Добрынин был сама серьезность. Он спросил, какие конкретно меры подразумевались под блокадой. Он утратил самообладание только один раз, когда я спросил его, как Советский Союз прореагировал бы, если бы 15 тысяч советских солдат в Египте оказались в непосредственной опасности оказаться захваченными израильтянами. Добрынин непривычным для себя образом весьма живо прореагировал и выдал больше, чем, может быть, намеревался: «Во-первых, мы никогда не размещаем войска где бы то ни было, которые не могут защитить себя сами. Во-вторых, если израильтяне будут угрожать нам, мы сотрем их с лица земли в течение двух дней. Могу заверить вас, что у нас имеются планы на такой случай». Он быстро успокоился. Было вполне объяснимо разочарование человека, который, как я полагаю, всегда искренне отдавал всего себя улучшению советско-американских отношений (в рамках жизненно важных советских мировых интересов), а теперь увидел, что многолетний труд находится под угрозой. Добрынин попросил копию выступления президента. Оно в буквальном смысле слова еще было в печати за полчаса до выступления, потому что Никсон вносил правки плоть до последнего момента. Добрынин не поверил ни на секунду в это. Он сказал, как печально, что я не доверяю ему в том, что он сможет хранить секрет хотя бы даже в течение 15 минут. Наконец, экземпляр принесли. Добрынин отметил предложение о том, что моя встреча с Ле Дык Тхо 2 мая базировалась на советских заверениях; это негативно воспримут в Москве. Я, извинившись, покинул на несколько минут кабинет и пошел в Овальный кабинет, уже заполненный камерами и техническими специалистами. Я встретился с Никсоном в маленьком кабинетике за пределами официального кабинета. Он согласился убрать обвиняющую фразу; каким-то чудом Рон Циглер сумел вовремя исправить копию для прессы. Когда я сообщил Добрынину, он сказал покорно, что наконец-то получил что-то в ходе контактов с нашей администрацией.
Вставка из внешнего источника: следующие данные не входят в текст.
-- ==== Sys2Proof/Tests/Slice0.lean ====
section
/-! SUPPORT. Tests of one step or one decoding each. Expected results are the spec's own vectors (95_test_vectors.md,
section named at each group) or its encoding rows (30_encoding.md R96). -/

namespace Sys2Proof.Tests

open Sys2Proof Sys2Proof.Machine

/-! ### Well-formedness: each check refuses an ill-formed term (30_encoding.md R95, R103) -/

theorem test_lsl_count_16_is_ill_formed : Instr.WellFormed (.lsl .r5 .r3 16) = false := by decide
theorem test_lsr_count_16_is_ill_formed : Instr.WellFormed (.lsr .r5 .r3 16) = false := by decide
theorem test_asr_count_16_is_ill_formed : Instr.WellFormed (.asr .r5 .r3 16) = false := by decide
theorem test_lsl_count_15_is_well_formed : Instr.WellFormed (.lsl .r5 .r3 15) = true := by decide

/-! ### Decoding: words written out from the pattern column of 30_encoding.md R96 -/

/-- What the decoder reads. -/
def decoded (w : Word) : Option Instr := (decode w).toOption

theorem test_decode_add : decoded 0b0001010101101000#16 = some (.add .r5 .r3 .r2) := by decide
theorem test_decode_addi : decoded 0b0011010101100111#16 = some (.addi .r5 .r3 7#5) := by decide
theorem test_decode_addib : decoded 0b0001110101011101#16 = some (.addib .r5 93#8) := by decide
theorem test_decode_adc : decoded 0b0010010101101000#16 = some (.adc .r5 .r3 .r2) := by decide
theorem test_decode_adci : decoded 0b0010110110000111#16 = some (.adci .r5 .r4 7#5) := by decide
theorem test_decode_neg : decoded 0b1101010101100000#16 = some (.neg .r5 .r3) := by decide
theorem test_decode_sub : decoded 0b0101010101101000#16 = some (.sub .r5 .r3 .r2) := by decide
theorem test_decode_subi : decoded 0b0111010101100111#16 = some (.subi .r5 .r3 7#5) := by decide
theorem test_decode_subib : decoded 0b0101110101011101#16 = some (.subib .r5 93#8) := by decide
theorem test_decode_suc : decoded 0b0110010101101000#16 = some (.suc .r5 .r3 .r2) := by decide
theorem test_decode_suci : decoded 0b0110110110000111#16 = some (.suci .r5 .r4 7#5) := by decide
theorem test_decode_cmp : decoded 0b0011100001101000#16 = some (.cmp .r3 .r2) := by decide
theorem test_decode_cmpi : decoded 0b0111100001100111#16 = some (.cmpi .r3 7#5) := by decide
theorem test_decode_and : decoded 0b1000010101101000#16 = some (.and .r5 .r3 .r2) := by decide
theorem test_decode_or : decoded 0b1000110101101000#16 = some (.or .r5 .r3 .r2) := by decide
theorem test_decode_xor : decoded 0b1001110101101000#16 = some (.xor .r5 .r3 .r2) := by decide
theorem test_decode_not : decoded 0b1001010101100000#16 = some (.not .r5 .r3) := by decide
theorem test_decode_nand : decoded 0b1011010101101000#16 = some (.nand .r5 .r3 .r2) := by decide
theorem test_decode_nor : decoded 0b1011110101101000#16 = some (.nor .r5 .r3 .r2) := by decide
theorem test_decode_lsl : decoded 0b1111110101100111#16 = some (.lsl .r5 .r3 7) := by decide
theorem test_decode_lsr : decoded 0b1110110101100111#16 = some (.lsr .r5 .r3 7) := by decide
theorem test_decode_asr : decoded 0b1110010101100111#16 = some (.asr .r5 .r3 7) := by decide
theorem test_decode_ldw : decoded 0b0000010101100111#16 = some (.ldw .r5 .r3 7#5) := by decide
theorem test_decode_stw : decoded 0b0100010101100111#16 = some (.stw .r5 .r3 7#5) := by decide
theorem test_decode_lui : decoded 0b1010010101011101#16 = some (.lui .r5 93#8) := by decide
theorem test_decode_lli : decoded 0b1010110101011101#16 = some (.lli .r5 93#8) := by decide
theorem test_decode_br : decoded 0b1111000011111011#16 = some (.br 0xFB#8) := by decide
theorem test_decode_bne : decoded 0b1111011000000101#16 = some (.bne 5#8) := by decide
theorem test_decode_be : decoded 0b1111011100000101#16 = some (.be 5#8) := by decide
theorem test_decode_blt : decoded 0b1111010011111101#16 = some (.blt 0xFD#8) := by decide
theorem test_decode_bge : decoded 0b1111010111111101#16 = some (.bge 0xFD#8) := by decide
theorem test_decode_bwl : decoded 0b1111001100000110#16 = some (.bwl 6#8) := by decide
theorem test_decode_ret : decoded 0b1111001000000000#16 = some (.ret) := by decide
theorem test_decode_jmp : decoded 0b1111000101100111#16 = some (.jmp .r3 7#5) := by decide
theorem test_decode_push_reg : decoded 0b0100100001100001#16 = some (.push (.gpr .r3)) := by decide
theorem test_decode_push_lr : decoded 0b0100110000000001#16 = some (.push .lr) := by decide
theorem test_decode_pop_reg : decoded 0b0000100001100001#16 = some (.pop (.gpr .r3)) := by decide
theorem test_decode_pop_lr : decoded 0b0000110000000001#16 = some (.pop .lr) := by decide
theorem test_decode_reti : decoded 0b1100100011100000#16 = some (.reti) := by decide
theorem test_decode_enai : decoded 0b1100100111100000#16 = some (.enai) := by decide
theorem test_decode_disi : decoded 0b1100101011100000#16 = some (.disi) := by decide
theorem test_decode_stf : decoded 0b1100101111100000#16 = some (.stf) := by decide
theorem test_decode_ldf : decoded 0b1100110011100000#16 = some (.ldf) := by decide
theorem test_decode_zero_word_is_ldw : decoded 0x0000#16 = some (.ldw .r0 .r0 0#5) := by decide
theorem test_decode_add_ignores_bits_1_0 : decoded 0x156B#16 = some (.add .r5 .r3 .r2) := by decide
theorem test_decode_cmp_ignores_bits_10_8 : decoded 0x3F68#16 = some (.cmp .r3 .r2) := by decide
theorem test_decode_neg_ignores_bits_4_0 : decoded 0xD57F#16 = some (.neg .r5 .r3) := by decide
theorem test_decode_push_lr_ignores_ra : decoded 0x4FE1#16 = some (.push .lr) := by decide
theorem test_decode_ret_ignores_bits_7_0 : decoded 0xF2AB#16 = some (.ret) := by decide
theorem test_decode_reti_ignores_bits_4_0 : decoded 0xC8FF#16 = some (.reti) := by decide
Говоря в приватном порядке, он был мрачен, думая, как отреагируют в Москве. Зная Никсона, как утверждал Добрынин, он не удивлен нашей реакцией на встречу 2 мая, хотя такой конкретный курс ему не пришел на ум. Вероятен был решительный ответ с советской стороны; жаль, но успех был так близко. В силу того, как принимались решения в Советском Союзе, если политбюро взяло на вооружение новую, более враждебную политику, будет очень трудно ее изменить; американо-советские отношения, по всей вероятности, окажутся в длительном периоде охлаждения. Я ответил, что у политбюро должно было сложиться четкое представление после моей апрельской поездки в Москву о том, что провал моей встречи 2 мая приведет к решительному американскому ответу. Добрынин с каким-то чувством уныния подтвердил это. И все-таки жаль; мы подошли ближе к взаимопониманию, чем когда-либо за весь предшествующий период срока его пребывания в Вашингтоне.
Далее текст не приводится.